QC on the aligned reads
You can call MultiQC on the STAR output folder to gather a report on the individual alignments.
Here we’ve aligned a single sample, but usually this would cover all your samples.
Task : use multiqc
to generate a QC report on the results of your mapping.
- Evaluate the alignment statistics. Do you consider this to be a good alignment?
- How many unmapped reads are there? Where might this come from, and how would you determine this?
- What could you say about library strandedness ?
script and answers
#!/usr/bin/bash
#SBATCH --job-name=multiqc
#SBATCH --time=00:30:00
#SBATCH --cpus-per-task=1
#SBATCH --mem=1G
#SBATCH -o multiqc_star_Ruhland2016.o
#SBATCH -e multiqc_star_Ruhland2016.e
mkdir -p STAR_MULTIQC_Ruhland2016/
multiqc -o STAR_MULTIQC_Ruhland2016/ STAR_Ruhland2016/
Result :
ADDITIONNAL : STAR 2-Pass
Genome annotations are incomplete, particularly for complex eukaryotes : there are many as-of-yet unannotated splice junctions.
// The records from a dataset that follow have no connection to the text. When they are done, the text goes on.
-- ==== Sys2Proof/Laws/PerInstr.lean ====
section
/-! SUPPORT. One lemma per constructor: an instruction whose fields lie in their widths has a word of 32 bits. -/

set_option Elab.async false

namespace Sys2Proof.Laws.Encoding

/-- R65: the instruction has a word where its fields fit. -/
def Statement (i : Instr) : Prop := i.fits = true → ∃ w, encode i = some w ∧ w < 2 ^ 32

theorem scope_lt (sc : Scope) : sc.code < 4 := by cases sc <;> decide

theorem ext_lt {a : Ext} (h : a.fits = true) : a.code < 256 := by
  cases a <;> simp_all [Ext.fits, Ext.code] <;> omega

theorem bool_lt (b : Bool) : b.toNat < 2 := by cases b <;> decide

end Sys2Proof.Laws.Encoding

open Sys2Proof Sys2Proof.Laws.Encoding
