-- ==== Sys2Proof/Tests/Slice0.lean ====
section
/-! SUPPORT. The model's own tests: ill-formed terms, written-out words, single steps on small states, and for every obligation with
hypotheses a state and operands that meet them. -/

namespace Sys2Proof.Tests

open Sys2Proof Sys2Proof.Machine Sys2Proof.Safety

set_option maxRecDepth 20000
set_option Elab.async false

/-! ### Helpers -/

/-- A state in front of one instruction word, its bundle chosen. -/
def loaded (w : Nat) : State :=
  let s := State.reset.loadWord (BitVec.ofNat 32 w)
  { s with sch := { s.sch with issueQ := [], cur := (0, allLanes) } }

/-- That state with its wave changed. -/
def tuned (w : Nat) (f : Wave → Wave) : State := (loaded w).modWave 0 f

/-- The issuing bundle. -/
def issuing (s : State) : Cx := s.cx.getD default

/-- `Ready` as a test. -/
def ready (s : State) (i : Instr) (p : Pre) : Bool :=
  let c := issuing s
  s.cx.isSome && (i.illegal).isNone && !p.bad && (!p.last || c.isLast) && p.flag != some 15 && (!p.set || !c.badSet) &&
  (p.role == none || p.role == some c.x.role) && decide (p.top ≤ c.x.vcount) && !p.outside && p.reads.all fun r => !c.x.parity.contains r

theorem issuing_cx {s : State} (h : s.cx.isSome = true) : s.cx = some (issuing s) := by
  unfold issuing
  cases hc : s.cx with
  | none => simp [hc] at h
  | some c => rfl

theorem ready_spec {s : State} {i : Instr} {p : Pre} (h : ready s i p = true) : Ready s (issuing s) i p := by
  simp only [ready, Bool.and_eq_true, Bool.or_eq_true, decide_eq_true_eq, Bool.not_eq_true', bne_iff_ne, beq_iff_eq, List.all_eq_true] at h
  obtain ⟨⟨⟨⟨⟨⟨⟨⟨⟨h1, h2⟩, h3⟩, h4⟩, h5⟩, h6⟩, h7⟩, h8⟩, h9⟩, h10⟩ := h
  exact ⟨issuing_cx h1, by simpa using h2, h3, fun h => by simpa [h] using h4, h5, fun h => by simpa [h] using h6, h7, h8, h9, fun r hr => by simpa using h10 r hr⟩

theorem over_lanes {m : Mask} {p : Nat → Prop} (h : ∀ l, l < 32 → hasLane m l = true → p l) : ∀ l, hasLane m l = true → p l :=
  fun l hl => h l (BitVec.lt_of_getLsbD hl) hl

/-- The state in front of an instruction's word. -/
def front (i : Instr) (f : Wave → Wave) : State := tuned ((encode i).getD 0) f

/-- A core that holds the translation of page 0, to the second page of memory, with every permission, and the region of that page. -/
def mapped (s : State) : State :=
  { s with m := { s.m with tlb := [{ core := 0, asid := 0, vpn := 0, frame := 1, x := true, w := true, rd := true, a := true, d := true }]
                           rgn := [{ core := 0, asid := 0, e := 0, w0 := 0xA0#64, w1 := 0#64 }] } }

/-- A state whose LLC holds some lines. -/
def cached (ls : List Nat) (s : State) : State := { s with m := { s.m with llc := ls.map fun l => (l, { valid := true }) } }

/-- A wave none of whose lanes is active. -/
def unguarded (x : Wave) : Wave := { x with bundles := x.bundles.map fun b => { b with cl := { b.cl with act := 0#32 } } }

/-! ### Witnesses: words at LANE scope, uniform words, control -/

theorem witness_LaneComputationResult : ∃ i op s c, lword i = some (.lane, op) ∧ computes op = true ∧ Ready s c i (op.pre false .lane c) :=
  ⟨.add .lane 5 (.v 3) 4, .alu .add 5 (.v 3) (.reg 4), loaded 0x01028184, issuing (loaded 0x01028184), rfl, rfl, ready_spec (by decide +kernel)⟩

theorem witness_WideWordArrives : ∃ i sc op s c, lword i = some (sc, op) ∧ sc ≠ .lane ∧ (c.x.taskWave = true → sc = .wave ∧ op.noTask sc = false) ∧ Ready s c i (op.pre false sc c) :=
  ⟨.nop .team, .team, .nop, loaded 0x00C00000, issuing (loaded 0x00C00000), rfl, by decide +kernel, by decide +kernel, ready_spec (by decide +kernel)⟩

theorem witness_UniformComputationResult : ∃ i reads after s c, uword i = some (reads, after) ∧ Ready s c i { reads := reads.map fun n => (.s, n) } :=
  ⟨.movi 20 100, [], setsS 20 fun _ => immS 100, loaded 0xB7500064, issuing (loaded 0xB7500064), rfl, ready_spec (by decide +kernel)⟩

/-- BRA 20 words forward from the word at 8, and RET where lane 31 alone goes to an address with bit 63 alone set. -/
theorem witness_ControlTransfers :
    (∃ i k s c, transferOf s c i = some k ∧ Ready s c i k.pre ∧ (∃ l, k.goes l = true) ∧ ∀ l, k.goes l = true → canonical (k.target l) = true) ∧
    (∃ i k s c, transferOf s c i = some k ∧ Ready s c i k.pre ∧ (∀ m, Plain s c.w m) ∧ k.goes 31 = true ∧ canonical (k.target 31) = false ∧
      (∀ n, n < 31 → k.goes n = true → canonical (k.target n) = true) ∧ c.x.taskWave = false) :=
  ⟨⟨.bra 20, _, loaded 0xC0000014, issuing (loaded 0xC0000014), rfl, ready_spec (by decide +kernel), ⟨0, by decide +kernel⟩, over_lanes (by decide +kernel)⟩,
    ⟨.ret (.v 6), _, tuned 0x3E000300 fun x => x.setV 7 31 0x80000000#32, issuing (tuned 0x3E000300 fun x => x.setV 7 31 0x80000000#32), rfl,
     ready_spec (by decide +kernel), fun _ => rfl, by decide +kernel⟩⟩

theorem witness_WaveControlWords :
    Ready (loaded 0xCA000003) (issuing (loaded 0xCA000003)) (.part 3) {} ∧ Ready (loaded 0xC9000000) (issuing (loaded 0xC9000000)) .yield {} ∧
    Ready (loaded 0xD6000000) (issuing (loaded 0xD6000000)) .ifence {} ∧ Ready (loaded 0x1F000000) (issuing (loaded 0x1F000000)) .exit { last := true } ∧
    (∀ l, hasLane (issuing (loaded 0x1F000000)).b.lanes l = true → (((loaded 0x1F000000).wave 0).lane l).st = .running) :=
  ⟨ready_spec (by decide +kernel), ready_spec (by decide +kernel), ready_spec (by decide +kernel), ready_spec (by decide +kernel), over_lanes (by decide +kernel)⟩

/-- JOIN j3 where lane 0 alone is active, of which two lanes (one still to come), or only itself, are expected. -/
def atJoin (expect : Word) : State :=
  tuned 0x4E018000 fun x => { x.setJoin 3 { expect := expect } with bundles := x.bundles.map fun b => { b with cl := { b.cl with act := 1#32 } } }

theorem witness_JoinWordsAndReleases :
    Ready (loaded 0xC8024000) (issuing (loaded 0xC8024000)) (.joinset 0 36 false) { reads := [(.s, 36)] } ∧
    Ready (loaded 0x4F018000) (issuing (loaded 0x4F018000)) (.joinleave 3) {} ∧
    (Ready (atJoin 3#32) (issuing (atJoin 3#32)) (.join 3) { last := true } ∧
      (∃ l, hasLane ((((atJoin 3#32).wave 0).join 3).expect) l = true ∧ hasLane (issuing (atJoin 3#32)).act l = false ∧ (((atJoin 3#32).wave 0).lane l).st ≠ .waiting (.join 3)) ∧
      ∀ l, hasLane (issuing (atJoin 3#32)).b.lanes l = true → (((atJoin 3#32).wave 0).lane l).st = .running) ∧
    (Ready (atJoin 1#32) (issuing (atJoin 1#32)) (.join 3) { last := true } ∧
      (∀ l, hasLane (issuing (atJoin 1#32)).b.lanes l = true →
        ((atJoin 1#32).wave 0).lane l = { pc := (issuing (atJoin 1#32)).pc, st := .running, task := (((atJoin 1#32).wave 0).lane l).task }) ∧
      (∀ l, hasLane (((atJoin 1#32).wave 0).join 3).expect l = true → hasLane (issuing (atJoin 1#32)).act l = true) ∧
      ∃ l, hasLane (issuing (atJoin 1#32)).act l = true ∧ hasLane (((atJoin 1#32).wave 0).join 3).expect l = true) :=
  ⟨ready_spec (by decide +kernel), ready_spec (by decide +kernel), ⟨ready_spec (by decide +kernel), ⟨1, by decide +kernel⟩, over_lanes (by decide +kernel)⟩,
    ⟨ready_spec (by decide +kernel), over_lanes (by decide +kernel), over_lanes (by decide +kernel), ⟨0, by decide +kernel⟩⟩⟩

/-- A state whose launch has a trap vector, its wave changed. -/
def vectored (w : Nat) (f : Wave → Wave) : State := (tuned w f).modGrid 0 fun g => { g with trapvec := 0x1000#64 }

/-- A wave whose lanes all run task 0. -/
def allTask0 (x : Wave) : Wave := { x with taskWave := true, lanes := (List.range 32).map fun l => (l, { (x.lane l) with task := some 0 }) }

/-- A SPAWN in a task wave whose non-speculative task has timestamp 1, its launch with a trap vector. -/
def spawning : State :=
  (vectored ((encode (.spawn 0 .zero 8)).getD 0) allTask0).modGrid 0 fun g => { g with isTask := true, tasks := [(0, { st := .running, nonspec := true, ts := 1#64 })] }

/-- CMP.EQ into predicate 48; ADD of v5 in a wave that declares five v-registers; ACCZ in a GENERAL wave and COPY in a MATRIX one; JTAB whose lane 31
has the index 1 of a table of one; and SPAWN of an earlier child. -/
theorem witness_IllegalWordsTrap :
    (∃ (i : Instr) (s : State) (c : Cx), ((lword i).isSome = true ∨ (uword i).isSome = true) ∧ s.cx = some c ∧ i.illegal.isSome = true ∧ Plain s c.w c.b.lanes ∧ c.x.hmode = false ∧ c.g.trapvec ≠ 0#64) ∧
    (∃ (i : Instr) (sc : Scope) (op : LOp) (s : State) (c : Cx), lword i = some (sc, op) ∧ s.cx = some c ∧ (sc = .set → c.badSet = false) ∧ Plain s c.w c.b.lanes ∧ i.illegal = none ∧ (op.pre false sc c).bad = false ∧
      (op.pre false sc c).flag ≠ some 15 ∧ ((op.pre false sc c).role = none ∨ (op.pre false sc c).role = some c.x.role) ∧ c.x.vcount < op.top (op.o4 c.g) ∧
      c.x.hmode = false ∧ c.g.trapvec ≠ 0#64) ∧
    (∃ (p : Pre) (s : State) (c : Cx), rolePre c (.accz 12) = some p ∧ s.cx = some c ∧ Plain s c.w c.b.lanes ∧ (Instr.accz 12).illegal = none ∧ p.flag ≠ some 15 ∧ (p.set = true → c.badSet = false) ∧
      p.role = some .matrix ∧ .matrix ≠ c.x.role ∧ c.x.hmode = false ∧ c.g.trapvec ≠ 0#64) ∧
    (∃ (p : Pre) (s : State) (c : Cx), rolePre c (.copy false 5 (.s 6) 0 0) = some p ∧ s.cx = some c ∧ Plain s c.w c.b.lanes ∧ (Instr.copy false 5 (.s 6) 0 0).illegal = none ∧ p.flag ≠ some 15 ∧
      (p.set = true → c.badSet = false) ∧ p.role = some .copy ∧ .copy ≠ c.x.role ∧ c.x.hmode = false ∧ c.g.trapvec ≠ 0#64) ∧
    (∃ (m : Mask) (s : State) (c : Cx), s.cx = some c ∧ (∀ l, hasLane m l = (hasLane c.act l && decide (c.x.sreg 4 ≤ c.x.vreg 7 l))) ∧ (Instr.jtab 4 (.v 2) 7).illegal = none ∧ c.isLast = true ∧
      7 + 1 ≤ c.x.vcount ∧ extTop (.v 2) true ≤ c.x.vcount ∧ m ≠ 0#32 ∧ c.x.taskWave = false ∧ c.x.hmode = false ∧ c.g.trapvec ≠ 0#64) ∧
    (∃ (s : State) (c : Cx), s.cx = some c ∧ (∀ l, hasLane c.b.lanes l = true → hasLane c.act l = true ∧ s.extVal64 c.w c.b .zero l < (s.laneTask c.w l).ts) ∧ (Instr.spawn 0 .zero 8).illegal = none ∧
      c.b.cl.second ≠ 15 ∧ c.b.lanes ≠ 0#32 ∧ 0 + 8 ≤ c.x.vcount ∧ 8 + 1 ≤ c.x.vcount ∧ extTop .zero true ≤ c.x.vcount ∧ c.x.taskWave = true ∧ Plain s c.w c.b.lanes ∧
      c.x.hmode = false ∧ c.g.trapvec ≠ 0#64) := by
  refine ⟨⟨.cmpEq .lane 48 (.v 3) 0, vectored 0x19180000 id, _, Or.inl rfl, issuing_cx (by decide +kernel), rfl, rfl, by decide +kernel⟩,
   ⟨.add .lane 5 (.v 3) 4, .lane, .alu .add 5 (.v 3) (.reg 4), vectored 0x01028184 fun x => { x with vcount := 5 }, _, rfl, issuing_cx (by decide +kernel), (fun h => by cases h), rfl, by decide +kernel⟩,
   ⟨_, vectored ((encode (.accz 12)).getD 0) fun x => { x with role := .general }, issuing (vectored ((encode (.accz 12)).getD 0) fun x => { x with role := .general }), rfl,
    issuing_cx (by decide +kernel), rfl, by decide +kernel⟩,
   ⟨_, vectored ((encode (.copy false 5 (.s 6) 0 0)).getD 0) fun x => { x with role := .matrix }, issuing (vectored ((encode (.copy false 5 (.s 6) 0 0)).getD 0) fun x => { x with role := .matrix }), rfl,
    issuing_cx (by decide +kernel), rfl, by decide +kernel⟩,
   ⟨0x80000000#32, vectored ((encode (.jtab 4 (.v 2) 7)).getD 0) fun x => (x.setS 4 1#32).setV 7 31 1#32, _, issuing_cx (by decide +kernel), fun l => ?_, by decide +kernel⟩,
   ⟨spawning, _, issuing_cx (by decide +kernel), over_lanes (by decide +kernel), by unfold Plain; decide +kernel⟩⟩
  by_cases h : l < 32
  · revert l; decide +kernel
  · simp only [hasLane, BitVec.getLsbD_of_ge _ _ (Nat.le_of_not_lt h), Bool.false_and]
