-- ==== Sys2Proof/Machine/Step.lean ====
section
/-! DEFINITION. The step: the oldest job is taken off the list and served; with no job waiting the inputs settle. -/

namespace Sys2Proof.Machine

/-- One step of the machine. -/
def step (s : State) : Host.Outcome State Fault Refusal :=
  match s.jobs with
  | [] => serveIdle s
  | j :: rest => serve j { s with jobs := rest }

/-- `s` with a stable request at the head of the jobs: 16 bits are a Thumb word, every other width an ARM word
(30_encoding.md R55). The block has no program: a request comes from outside it (log entry 3). -/
def State.withFetchWord (s : State) (nbits w : Nat) : State :=
  let r := if nbits = 16 then thumbRequest (BitVec.ofNat 16 w) else armRequest (BitVec.ofNat 32 w)
  { s with jobs := .request (.other 0) r :: s.jobs }

end Sys2Proof.Machine
end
The first pass of STAR can create a splice junction database, containing both known and novel junctions. This splice junction database can, in turn, be used to guide an improved second round of alignment, using a command like:
STAR <1st round options> --sjdbFileChrStartEnd sample_SJ.out.tab
Task : run STAR in this STAR-2pass mode on the same sample as before and evaluate the results.
script
#!/usr/bin/bash
#SBATCH --job-name=star-aln2
#SBATCH --time=01:00:00
#SBATCH --cpus-per-task=8
#SBATCH --mem=30G
#SBATCH -o star-aln-2pass.%a.o
#SBATCH -e star-aln-2pass.%a.e
#SBATCH --array 1-1%1
ml star
outDIR=STAR_Ruhland2016
mkdir -p $outDIR
dataDIR=/shared/data/DATA/Ruhland2016
sourceFILE=Ruhland2016.fastqFiles.txt
fastqFILE=`sed -n ${SLURM_ARRAY_TASK_ID}p $sourceFILE`
genomeDIR=/shared/data/DATA/Mouse_STAR_index
STAR --runThreadN 8 --genomeDir $genomeDIR \
--outSAMtype BAM SortedByCoordinate \
--outFileNamePrefix $outDIR/$fastqFILE.2Pass. \
--outReadsUnmapped Fastx --quantMode GeneCounts \
--sjdbFileChrStartEnd $outDIR/${fastqFILE}SJ.out.tab \
--readFilesIn $dataDIR/$fastqFILE --readFilesCommand zcat \
ADDITIONAL : pseudo-aligning with salmon
salmon can allow you to quantify transcript expression without explicitly aligning the sequenced reads onto the reference genome with its gene and splice junction annotations, but to a simplification of the corresponding transcriptome, thus saving computational resources.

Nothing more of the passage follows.